▶ _DATA SHOWN_
╭──

/-- CFG_READ, CFG_SAVE, ID_READ and LINK_STATUS, which clears the counters of LINK_ST where it is asked to (17, R455, Table 17.4; 16,
R446). -/
def Obligations.ConfigurationCommandsComplete : Prop :=
  ∀ (t : Nat) (n : Fin 16),
    completes (.cfgRead t n) t n 0x0A10 4 noRsvd 0 (fun e b => runBad b 14 e = false)
      (fun e b => (regRun e).flatMap fun r => le 4 (readReg b (u8 e.payload 2) r).toNat) [] nothing
    ∧ defers (.cfgSave t n) t n 0x0A12 0 noRsvd 2 (fun _ b => nvOpen b = true) [.store]
      (fun e b u => u.store = { b.store with queue := b.store.queue ++ [nvWrite N.regs (registerBlock b) n e [] [] []] })
    ∧ completes (.idRead t n) t n 0x0A20 4 (zeroAt 1 3) 0 (fun e b => bulkPage (u8 e.payload 0) = true ∧ holds b n (u8 e.payload 0) = true)
      (fun _ _ => []) [.win] (fun e b u => u.win = (fillHeld n (u8 e.payload 0) 0 (identityBody b) b).win)
    ∧ completes (.linkStatus t n) t n 0x0B04 4 (fun p => u8 p 1 / 2 == 0 && zeroAt 2 2 p) 0
      (fun e b => isPresent b (u8 e.payload 0) = true ∧ (u8 e.payload 1 = 1 → 1 ≤ (getSess b n).priv.rank))
      (fun e b => le 4 (reg b (u8 e.payload 0) R.linkSt).toNat) [.regs]
      (fun e b u => reg u (u8 e.payload 0) R.linkSt
          = (if u8 e.payload 1 = 1 then clearedLink b (u8 e.payload 0) else reg b (u8 e.payload 0) R.linkSt)
        ∧ ∀ die r, regKey die r ≠ regKey (u8 e.payload 0) R.linkSt → reg u die r = reg b die r)

/-- KEY_NONCE, KEY_STATUS, and KEY_SET in each of its three modes: in clear while OWNER is not set, wrapped, and erasing (16, R447, R448;
the bytes of a nonce are free values, log entry 13). -/
def Obligations.KeyCommandsComplete : Prop :=
  ∀ (t : Nat) (n : Fin 16),
    completes (.keyNonce t n) t n 0x0A21 0 noRsvd 2 (fun _ b => (getDet b 0x19).raised = false)
      (fun _ b => (List.range 32).map (Config.random b.free)) [.sess, .free]
      (fun _ b u => getSess u n = { getSess b n with keyNonce := some ⟨(List.range 32).map (Config.random b.free), 0, b.now, ownKey b⟩ }
        ∧ elsewhere getSess b u n ∧ u.free = b.free + 1)
    ∧ completes (.keyStatus t n) t n 0x0A23 0 noRsvd 0 always
      (fun _ b => le 1 (keyFlags b) ++ zeros 1 ++ le 2 (minSvn b)) [] nothing
    ∧ defers (.keySet t n) t n 0x0A22 52 (zeroAt 2 2) 0
      (fun e b => u8 e.payload 1 = 0 ∧ (u8 e.payload 0 = 1 ∨ u8 e.payload 0 = 2) ∧ nvOpen b = true ∧ n = 0
        ∧ (u8 (keyBase b) 0).testBit 1 = false ∧ cryptoUp b = true ∧ (slice e.payload 4 32).all (· == 0) = false
        ∧ (hmac (slice e.payload 4 32) (uidBytes b ++ le 1 (u8 e.payload 0))).take 16 = slice e.payload 36 16) [.store]
      (fun e b u => u.store = { b.store with queue := b.store.queue ++ [nvWrite N.keys
        (withKey (u8 e.payload 0) (slice e.payload 4 32) (keyBase b)) n e [] [] [(0x0A05, u8 e.payload 0, 0)]] })
    ∧ (∀ v : Nonce, defers (.keySet t n) t n 0x0A22 52 (zeroAt 2 2) 0
      (fun e b =>
        let key := List.zipWith (· ^^^ ·) (slice e.payload 4 32) (hmac (ownKey b) (v.bytes ++ uidBytes b ++ le 1 (u8 e.payload 0)))
        u8 e.payload 1 = 1 ∧ (u8 e.payload 0 = 1 ∨ u8 e.payload 0 = 2) ∧ nvOpen b = true ∧ (getSess b n).priv = .owner
        ∧ liveNonce b (getSess b n).keyNonce 0 = some v ∧ v.bytes ≠ [] ∧ cryptoUp b = true ∧ key.all (· == 0) = false
        ∧ (hmac key (uidBytes b ++ le 1 (u8 e.payload 0))).take 16 = slice e.payload 36 16) [.sess, .store]
      (fun e b u =>
        let key := List.zipWith (· ^^^ ·) (slice e.payload 4 32) (hmac (ownKey b) (v.bytes ++ uidBytes b ++ le 1 (u8 e.payload 0)))
        getSess u n = { getSess b n with keyNonce := none } ∧ elsewhere getSess b u n
        ∧ u.store = { b.store with queue := b.store.queue ++ [nvWrite N.keys
          (withKey (u8 e.payload 0) key (keyBase b)) n e [] [] [(0x0A05, u8 e.payload 0, 0)]] }))
    ∧ defers (.keySet t n) t n 0x0A22 52 (zeroAt 2 2) 0
      (fun e b => u8 e.payload 1 = 2 ∧ u8 e.payload 0 = 1 ∧ nvOpen b = true ∧ (getSess b n).priv = .owner ∧ zeroAt 4 48 e.payload = true) [.store]
      (fun e b u => u.store = { b.store with queue := b.store.queue ++ [nvWrite N.keys
        (patch 0 (le 1 (clrBit (u8 (keyBase b) 0) 0)) (patch 32 (zeros 32) (keyBase b))) n e [] [] []] })

/-- CFG_WRITE of a run of `c` registers that is not refused writes them in order (17, R455; 03, R114). -/
def Obligations.ConfigurationWriteCompletes : Prop :=
  ∀ (t : Nat) (n : Fin 16) (c : Nat),
    completes (.cfgWrite t n) t n 0x0A11 (4 + 4 * c) noRsvd 1
      (fun e b =>
        let die := u8 e.payload 2
        u8 e.payload 3 = c ∧ runBad b 13 e = false ∧ (regRun e).findSome? (writeRefusal (getSess b n).priv.rank) = none
        ∧ (cfgValues e).any valueRsvd = false ∧ (b.xip.copy = none ∨ R.xipBank ∉ regRun e)
        ∧ badConfig (nSheds b) (forAll (cfgValues e) (fun p s => clearStatus die p (writeReg die p.1 p.2 s)) b).regs = false)
      (fun _ _ => []) [.regs, .links, .scene, .can, .xip, .marks, .pk, .sheds]
      (fun e b u => u.regs = (forAll (cfgValues e) (fun p s => clearStatus (u8 e.payload 2) p (writeReg (u8 e.payload 2) p.1 p.2 s)) b).regs
        ∧ u.pk = (forAll (cfgValues e) (fun p s => clearStatus (u8 e.payload 2) p (writeReg (u8 e.payload 2) p.1 p.2 s)) b).pk
        ∧ u.sheds = (forAll (cfgValues e) (fun p s => clearStatus (u8 e.payload 2) p (writeReg (u8 e.payload 2) p.1 p.2 s)) b).sheds)

/-! Faults and resets commanded by the host (02, 15). -/

/-- FAULT_STATUS; FAULT_CLEAR of dies whose cause is gone, which leaves the other dies and the other detectors; FAULT_INJECT (15, R417,
R427, R431, R432). -/
def Obligations.FaultCommandsComplete : Prop :=
  ∀ (t : Nat) (n : Fin 16),
    completes (.faultStatus t n) t n 0x0B01 4 (zeroAt 2 2) 0
      (fun e _ => 1 ≤ u8 e.payload 1 ∧ u8 e.payload 1 ≤ 13 ∧ u8 e.payload 0 + u8 e.payload 1 ≤ 32)
      (fun e b => le 4 (faultSum b) ++ (List.range (u8 e.payload 1)).flatMap fun i => le 4 (faultSt b (u8 e.payload 0 + i))) [] nothing
    ∧ (∀ (e : Entry) (s : State), inTurn s n 0x0B02 e → wellPut s n e 4 (zeroAt 2 2) 1 → s.scene.round = none →
      let det := u8 e.payload 0
      let dies := clearDies s det (u8 e.payload 1)
      let left := dies.foldl clrBit (getDet s det).dies.toNat
      det ≤ 31 → u8 e.payload 1 / 2 ^ (nSheds s + 1) = 0 → clearRank (effClass s det) ≤ (getSess s n).priv.rank → dies ≠ [] →
      dies.findSome? (clearReason (atTime t s) det) = none →
      leads (.faultClear t n) s fun u => replied s u n e 0 0 (le 2 (getDet s det).inc ++ zeros 2) ∧ mailKept s u n
        ∧ getDet u det = { getDet s det with
            dies := BitVec.ofNat 8 left, raised := left ≠ 0, escalated := (getDet s det).escalated && left ≠ 0
            cause := (getDet s det).cause && left ≠ 0, raises := if left = 0 then [] else (getDet s det).raises }
        ∧ elsewhere getDet s u det
        ∧ changesOnly [.mbx, .net, .turn, .faults, .regs, .marks, .power, .links, .scene, .log, .sheds] t s u)
    ∧ completes (.faultInject t n) t n 0x0B03 8 (fun p => zeroAt 3 1 p && zeroAt 6 2 p) 2
      (fun e b => runRefusal b = none ∧ safeOn b = false ∧ shutdownOn b = false ∧ b.faults.injection = none
        ∧ injectBad b (u8 e.payload 0) (u8 e.payload 1) (u8 e.payload 2) (u16 e.payload 4) = false
        ∧ u8 e.payload 0 ≠ 1 ∧ u8 e.payload 0 ≠ 6)
      (fun _ b => le 2 b.faults.nextInc ++ zeros 2) [.faults, .log, .links]
      (fun e b u =>
        let chk := u8 e.payload 0
        u.faults = { b.faults with
          nextInc := if b.faults.nextInc ≥ 0xFFFF then 1 else b.faults.nextInc + 1
          injection := some ⟨chk, u8 e.payload 1, u8 e.payload 2, u16 e.payload 4, b.faults.nextInc, b.now,
            if chk = 4 ∨ chk = 5 then u16 e.payload 4 else 1⟩ }
        ∧ u.links = (if chk = 2 ∨ chk = 3 then (command (u8 e.payload 2) (.inject chk (u8 e.payload 1) (u16 e.payload 4)) b).links else b.links))
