/-! `setCan`. -/

@[simp] theorem setCan_pending (c : Nat) (x : Can) : (setCan c x s).pending = s.pending := rfl
@[simp] theorem setCan_now (c : Nat) (x : Can) : (setCan c x s).now = s.now := rfl
@[simp] theorem setCan_free (c : Nat) (x : Can) : (setCan c x s).free = s.free := rfl
@[simp] theorem setCan_variant (c : Nat) (x : Can) : (setCan c x s).variant = s.variant := rfl
@[simp] theorem setCan_regs (c : Nat) (x : Can) : (setCan c x s).regs = s.regs := rfl
@[simp] theorem setCan_power (c : Nat) (x : Can) : (setCan c x s).power = s.power := rfl
@[simp] theorem setCan_marks (c : Nat) (x : Can) : (setCan c x s).marks = s.marks := rfl
@[simp] theorem setCan_links (c : Nat) (x : Can) : (setCan c x s).links = s.links := rfl
@[simp] theorem setCan_sheds (c : Nat) (x : Can) : (setCan c x s).sheds = s.sheds := rfl
@[simp] theorem setCan_sess (c : Nat) (x : Can) : (setCan c x s).sess = s.sess := rfl
@[simp] theorem setCan_mbx (c : Nat) (x : Can) : (setCan c x s).mbx = s.mbx := rfl
@[simp] theorem setCan_fns (c : Nat) (x : Can) : (setCan c x s).fns = s.fns := rfl
@[simp] theorem setCan_win (c : Nat) (x : Can) : (setCan c x s).win = s.win := rfl
@[simp] theorem setCan_front (c : Nat) (x : Can) : (setCan c x s).front = s.front := rfl
@[simp] theorem setCan_scene (c : Nat) (x : Can) : (setCan c x s).scene = s.scene := rfl
@[simp] theorem setCan_pat (c : Nat) (x : Can) : (setCan c x s).pat = s.pat := rfl
@[simp] theorem setCan_diag (c : Nat) (x : Can) : (setCan c x s).diag = s.diag := rfl
@[simp] theorem setCan_lt (c : Nat) (x : Can) : (setCan c x s).lt = s.lt := rfl
@[simp] theorem setCan_therm (c : Nat) (x : Can) : (setCan c x s).therm = s.therm := rfl
@[simp] theorem setCan_net (c : Nat) (x : Can) : (setCan c x s).net = s.net := rfl
@[simp] theorem setCan_spim (c : Nat) (x : Can) : (setCan c x s).spim = s.spim := rfl
@[simp] theorem setCan_xip (c : Nat) (x : Can) : (setCan c x s).xip = s.xip := rfl
@[simp] theorem setCan_pk (c : Nat) (x : Can) : (setCan c x s).pk = s.pk := rfl
@[simp] theorem setCan_log (c : Nat) (x : Can) : (setCan c x s).log = s.log := rfl
@[simp] theorem setCan_faults (c : Nat) (x : Can) : (setCan c x s).faults = s.faults := rfl
@[simp] theorem setCan_store (c : Nat) (x : Can) : (setCan c x s).store = s.store := rfl
@[simp] theorem setCan_authFails (c : Nat) (x : Can) : (setCan c x s).authFails = s.authFails := rfl
@[simp] theorem setCan_nextEntry (c : Nat) (x : Can) : (setCan c x s).nextEntry = s.nextEntry := rfl
@[simp] theorem setCan_turn (c : Nat) (x : Can) : (setCan c x s).turn = s.turn := rfl

/-! `setSpim`. -/

@[simp] theorem setSpim_pending (p : Nat) (x : Spim) : (setSpim p x s).pending = s.pending := rfl
@[simp] theorem setSpim_now (p : Nat) (x : Spim) : (setSpim p x s).now = s.now := rfl
@[simp] theorem setSpim_free (p : Nat) (x : Spim) : (setSpim p x s).free = s.free := rfl
@[simp] theorem setSpim_variant (p : Nat) (x : Spim) : (setSpim p x s).variant = s.variant := rfl
@[simp] theorem setSpim_regs (p : Nat) (x : Spim) : (setSpim p x s).regs = s.regs := rfl
@[simp] theorem setSpim_power (p : Nat) (x : Spim) : (setSpim p x s).power = s.power := rfl
@[simp] theorem setSpim_marks (p : Nat) (x : Spim) : (setSpim p x s).marks = s.marks := rfl
@[simp] theorem setSpim_links (p : Nat) (x : Spim) : (setSpim p x s).links = s.links := rfl
@[simp] theorem setSpim_sheds (p : Nat) (x : Spim) : (setSpim p x s).sheds = s.sheds := rfl
@[simp] theorem setSpim_sess (p : Nat) (x : Spim) : (setSpim p x s).sess = s.sess := rfl
@[simp] theorem setSpim_mbx (p : Nat) (x : Spim) : (setSpim p x s).mbx = s.mbx := rfl
@[simp] theorem setSpim_fns (p : Nat) (x : Spim) : (setSpim p x s).fns = s.fns := rfl
@[simp] theorem setSpim_win (p : Nat) (x : Spim) : (setSpim p x s).win = s.win := rfl
@[simp] theorem setSpim_front (p : Nat) (x : Spim) : (setSpim p x s).front = s.front := rfl
@[simp] theorem setSpim_scene (p : Nat) (x : Spim) : (setSpim p x s).scene = s.scene := rfl
@[simp] theorem setSpim_pat (p : Nat) (x : Spim) : (setSpim p x s).pat = s.pat := rfl
@[simp] theorem setSpim_diag (p : Nat) (x : Spim) : (setSpim p x s).diag = s.diag := rfl
@[simp] theorem setSpim_lt (p : Nat) (x : Spim) : (setSpim p x s).lt = s.lt := rfl
@[simp] theorem setSpim_therm (p : Nat) (x : Spim) : (setSpim p x s).therm = s.therm := rfl
@[simp] theorem setSpim_net (p : Nat) (x : Spim) : (setSpim p x s).net = s.net := rfl
@[simp] theorem setSpim_can (p : Nat) (x : Spim) : (setSpim p x s).can = s.can := rfl
@[simp] theorem setSpim_xip (p : Nat) (x : Spim) : (setSpim p x s).xip = s.xip := rfl
@[simp] theorem setSpim_pk (p : Nat) (x : Spim) : (setSpim p x s).pk = s.pk := rfl
@[simp] theorem setSpim_log (p : Nat) (x : Spim) : (setSpim p x s).log = s.log := rfl
@[simp] theorem setSpim_faults (p : Nat) (x : Spim) : (setSpim p x s).faults = s.faults := rfl
@[simp] theorem setSpim_store (p : Nat) (x : Spim) : (setSpim p x s).store = s.store := rfl
@[simp] theorem setSpim_authFails (p : Nat) (x : Spim) : (setSpim p x s).authFails = s.authFails := rfl
@[simp] theorem setSpim_nextEntry (p : Nat) (x : Spim) : (setSpim p x s).nextEntry = s.nextEntry := rfl
@[simp] theorem setSpim_turn (p : Nat) (x : Spim) : (setSpim p x s).turn = s.turn := rfl

/-! `setLane`. -/

@[simp] theorem setLane_pending (g : Nat) (x : Lane) : (setLane g x s).pending = s.pending := rfl
@[simp] theorem setLane_now (g : Nat) (x : Lane) : (setLane g x s).now = s.now := rfl
@[simp] theorem setLane_free (g : Nat) (x : Lane) : (setLane g x s).free = s.free := rfl
@[simp] theorem setLane_variant (g : Nat) (x : Lane) : (setLane g x s).variant = s.variant := rfl
@[simp] theorem setLane_regs (g : Nat) (x : Lane) : (setLane g x s).regs = s.regs := rfl
@[simp] theorem setLane_power (g : Nat) (x : Lane) : (setLane g x s).power = s.power := rfl
@[simp] theorem setLane_marks (g : Nat) (x : Lane) : (setLane g x s).marks = s.marks := rfl
@[simp] theorem setLane_links (g : Nat) (x : Lane) : (setLane g x s).links = s.links := rfl
@[simp] theorem setLane_sheds (g : Nat) (x : Lane) : (setLane g x s).sheds = s.sheds := rfl
@[simp] theorem setLane_sess (g : Nat) (x : Lane) : (setLane g x s).sess = s.sess := rfl
@[simp] theorem setLane_mbx (g : Nat) (x : Lane) : (setLane g x s).mbx = s.mbx := rfl
@[simp] theorem setLane_fns (g : Nat) (x : Lane) : (setLane g x s).fns = s.fns := rfl
@[simp] theorem setLane_win (g : Nat) (x : Lane) : (setLane g x s).win = s.win := rfl
@[simp] theorem setLane_front (g : Nat) (x : Lane) : (setLane g x s).front = s.front := rfl
@[simp] theorem setLane_scene (g : Nat) (x : Lane) : (setLane g x s).scene = s.scene := rfl
@[simp] theorem setLane_pat (g : Nat) (x : Lane) : (setLane g x s).pat = s.pat := rfl
@[simp] theorem setLane_diag (g : Nat) (x : Lane) : (setLane g x s).diag = s.diag := rfl
@[simp] theorem setLane_lt (g : Nat) (x : Lane) : (setLane g x s).lt = s.lt := rfl
@[simp] theorem setLane_therm (g : Nat) (x : Lane) : (setLane g x s).therm = s.therm := rfl
@[simp] theorem setLane_net (g : Nat) (x : Lane) : (setLane g x s).net = s.net := rfl
@[simp] theorem setLane_can (g : Nat) (x : Lane) : (setLane g x s).can = s.can := rfl
@[simp] theorem setLane_spim (g : Nat) (x : Lane) : (setLane g x s).spim = s.spim := rfl
@[simp] theorem setLane_xip (g : Nat) (x : Lane) : (setLane g x s).xip = s.xip := rfl
@[simp] theorem setLane_log (g : Nat) (x : Lane) : (setLane g x s).log = s.log := rfl
@[simp] theorem setLane_faults (g : Nat) (x : Lane) : (setLane g x s).faults = s.faults := rfl
@[simp] theorem setLane_store (g : Nat) (x : Lane) : (setLane g x s).store = s.store := rfl
@[simp] theorem setLane_authFails (g : Nat) (x : Lane) : (setLane g x s).authFails = s.authFails := rfl
@[simp] theorem setLane_nextEntry (g : Nat) (x : Lane) : (setLane g x s).nextEntry = s.nextEntry := rfl
@[simp] theorem setLane_turn (g : Nat) (x : Lane) : (setLane g x s).turn = s.turn := rfl

/-! `setPk`. -/

@[simp] theorem setPk_pending (e : Nat) (x : PkEngine) : (setPk e x s).pending = s.pending := rfl
@[simp] theorem setPk_now (e : Nat) (x : PkEngine) : (setPk e x s).now = s.now := rfl
@[simp] theorem setPk_free (e : Nat) (x : PkEngine) : (setPk e x s).free = s.free := rfl
@[simp] theorem setPk_variant (e : Nat) (x : PkEngine) : (setPk e x s).variant = s.variant := rfl
@[simp] theorem setPk_regs (e : Nat) (x : PkEngine) : (setPk e x s).regs = s.regs := rfl
@[simp] theorem setPk_power (e : Nat) (x : PkEngine) : (setPk e x s).power = s.power := rfl
@[simp] theorem setPk_marks (e : Nat) (x : PkEngine) : (setPk e x s).marks = s.marks := rfl
@[simp] theorem setPk_links (e : Nat) (x : PkEngine) : (setPk e x s).links = s.links := rfl
@[simp] theorem setPk_sheds (e : Nat) (x : PkEngine) : (setPk e x s).sheds = s.sheds := rfl
@[simp] theorem setPk_sess (e : Nat) (x : PkEngine) : (setPk e x s).sess = s.sess := rfl
@[simp] theorem setPk_mbx (e : Nat) (x : PkEngine) : (setPk e x s).mbx = s.mbx := rfl
@[simp] theorem setPk_fns (e : Nat) (x : PkEngine) : (setPk e x s).fns = s.fns := rfl
@[simp] theorem setPk_win (e : Nat) (x : PkEngine) : (setPk e x s).win = s.win := rfl
@[simp] theorem setPk_front (e : Nat) (x : PkEngine) : (setPk e x s).front = s.front := rfl
@[simp] theorem setPk_scene (e : Nat) (x : PkEngine) : (setPk e x s).scene = s.scene := rfl
@[simp] theorem setPk_pat (e : Nat) (x : PkEngine) : (setPk e x s).pat = s.pat := rfl
@[simp] theorem setPk_diag (e : Nat) (x : PkEngine) : (setPk e x s).diag = s.diag := rfl
@[simp] theorem setPk_lt (e : Nat) (x : PkEngine) : (setPk e x s).lt = s.lt := rfl
@[simp] theorem setPk_therm (e : Nat) (x : PkEngine) : (setPk e x s).therm = s.therm := rfl
@[simp] theorem setPk_net (e : Nat) (x : PkEngine) : (setPk e x s).net = s.net := rfl
@[simp] theorem setPk_can (e : Nat) (x : PkEngine) : (setPk e x s).can = s.can := rfl
@[simp] theorem setPk_spim (e : Nat) (x : PkEngine) : (setPk e x s).spim = s.spim := rfl
@[simp] theorem setPk_xip (e : Nat) (x : PkEngine) : (setPk e x s).xip = s.xip := rfl
@[simp] theorem setPk_log (e : Nat) (x : PkEngine) : (setPk e x s).log = s.log := rfl
@[simp] theorem setPk_faults (e : Nat) (x : PkEngine) : (setPk e x s).faults = s.faults := rfl
@[simp] theorem setPk_store (e : Nat) (x : PkEngine) : (setPk e x s).store = s.store := rfl
@[simp] theorem setPk_authFails (e : Nat) (x : PkEngine) : (setPk e x s).authFails = s.authFails := rfl
@[simp] theorem setPk_nextEntry (e : Nat) (x : PkEngine) : (setPk e x s).nextEntry = s.nextEntry := rfl
@[simp] theorem setPk_turn (e : Nat) (x : PkEngine) : (setPk e x s).turn = s.turn := rfl

/-! `setIrq`. -/

@[simp] theorem setIrq_pending (i : Nat) : (setIrq i s).pending = s.pending := rfl
@[simp] theorem setIrq_now (i : Nat) : (setIrq i s).now = s.now := rfl
@[simp] theorem setIrq_free (i : Nat) : (setIrq i s).free = s.free := rfl
@[simp] theorem setIrq_variant (i : Nat) : (setIrq i s).variant = s.variant := rfl
@[simp] theorem setIrq_regs (i : Nat) : (setIrq i s).regs = s.regs := rfl
@[simp] theorem setIrq_power (i : Nat) : (setIrq i s).power = s.power := rfl
@[simp] theorem setIrq_marks (i : Nat) : (setIrq i s).marks = s.marks := rfl
@[simp] theorem setIrq_links (i : Nat) : (setIrq i s).links = s.links := rfl
@[simp] theorem setIrq_sheds (i : Nat) : (setIrq i s).sheds = s.sheds := rfl
@[simp] theorem setIrq_sess (i : Nat) : (setIrq i s).sess = s.sess := rfl
@[simp] theorem setIrq_mbx (i : Nat) : (setIrq i s).mbx = s.mbx := rfl
@[simp] theorem setIrq_fns (i : Nat) : (setIrq i s).fns = s.fns := rfl
@[simp] theorem setIrq_win (i : Nat) : (setIrq i s).win = s.win := rfl
@[simp] theorem setIrq_scene (i : Nat) : (setIrq i s).scene = s.scene := rfl
@[simp] theorem setIrq_pat (i : Nat) : (setIrq i s).pat = s.pat := rfl
@[simp] theorem setIrq_diag (i : Nat) : (setIrq i s).diag = s.diag := rfl
@[simp] theorem setIrq_lt (i : Nat) : (setIrq i s).lt = s.lt := rfl
@[simp] theorem setIrq_therm (i : Nat) : (setIrq i s).therm = s.therm := rfl
@[simp] theorem setIrq_net (i : Nat) : (setIrq i s).net = s.net := rfl
@[simp] theorem setIrq_can (i : Nat) : (setIrq i s).can = s.can := rfl
@[simp] theorem setIrq_spim (i : Nat) : (setIrq i s).spim = s.spim := rfl
@[simp] theorem setIrq_xip (i : Nat) : (setIrq i s).xip = s.xip := rfl
@[simp] theorem setIrq_pk (i : Nat) : (setIrq i s).pk = s.pk := rfl
@[simp] theorem setIrq_log (i : Nat) : (setIrq i s).log = s.log := rfl
@[simp] theorem setIrq_faults (i : Nat) : (setIrq i s).faults = s.faults := rfl
@[simp] theorem setIrq_store (i : Nat) : (setIrq i s).store = s.store := rfl
@[simp] theorem setIrq_authFails (i : Nat) : (setIrq i s).authFails = s.authFails := rfl
@[simp] theorem setIrq_nextEntry (i : Nat) : (setIrq i s).nextEntry = s.nextEntry := rfl
@[simp] theorem setIrq_turn (i : Nat) : (setIrq i s).turn = s.turn := rfl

╰──

▶ _ASSIGNMENT_
Everything from the first line of the records above to the line containing "e.payload 0) = true)", inclusive, should be repeated exactly; leave out the rest.

▶ _RESULT OF THE TASK_
/-- CFG_READ, CFG_SAVE, ID_READ and LINK_STATUS, which clears the counters of LINK_ST where it is asked to (17, R455, Table 17.4; 16,
R446). -/
def Obligations.ConfigurationCommandsComplete : Prop :=
  ∀ (t : Nat) (n : Fin 16),
    completes (.cfgRead t n) t n 0x0A10 4 noRsvd 0 (fun e b => runBad b 14 e = false)
      (fun e b => (regRun e).flatMap fun r => le 4 (readReg b (u8 e.payload 2) r).toNat) [] nothing
    ∧ defers (.cfgSave t n) t n 0x0A12 0 noRsvd 2 (fun _ b => nvOpen b = true) [.store]
      (fun e b u => u.store = { b.store with queue := b.store.queue ++ [nvWrite N.regs (registerBlock b) n e [] [] []] })
    ∧ completes (.idRead t n) t n 0x0A20 4 (zeroAt 1 3) 0 (fun e b => bulkPage (u8 e.payload 0) = true ∧ holds b n (u8 e.payload 0) = true)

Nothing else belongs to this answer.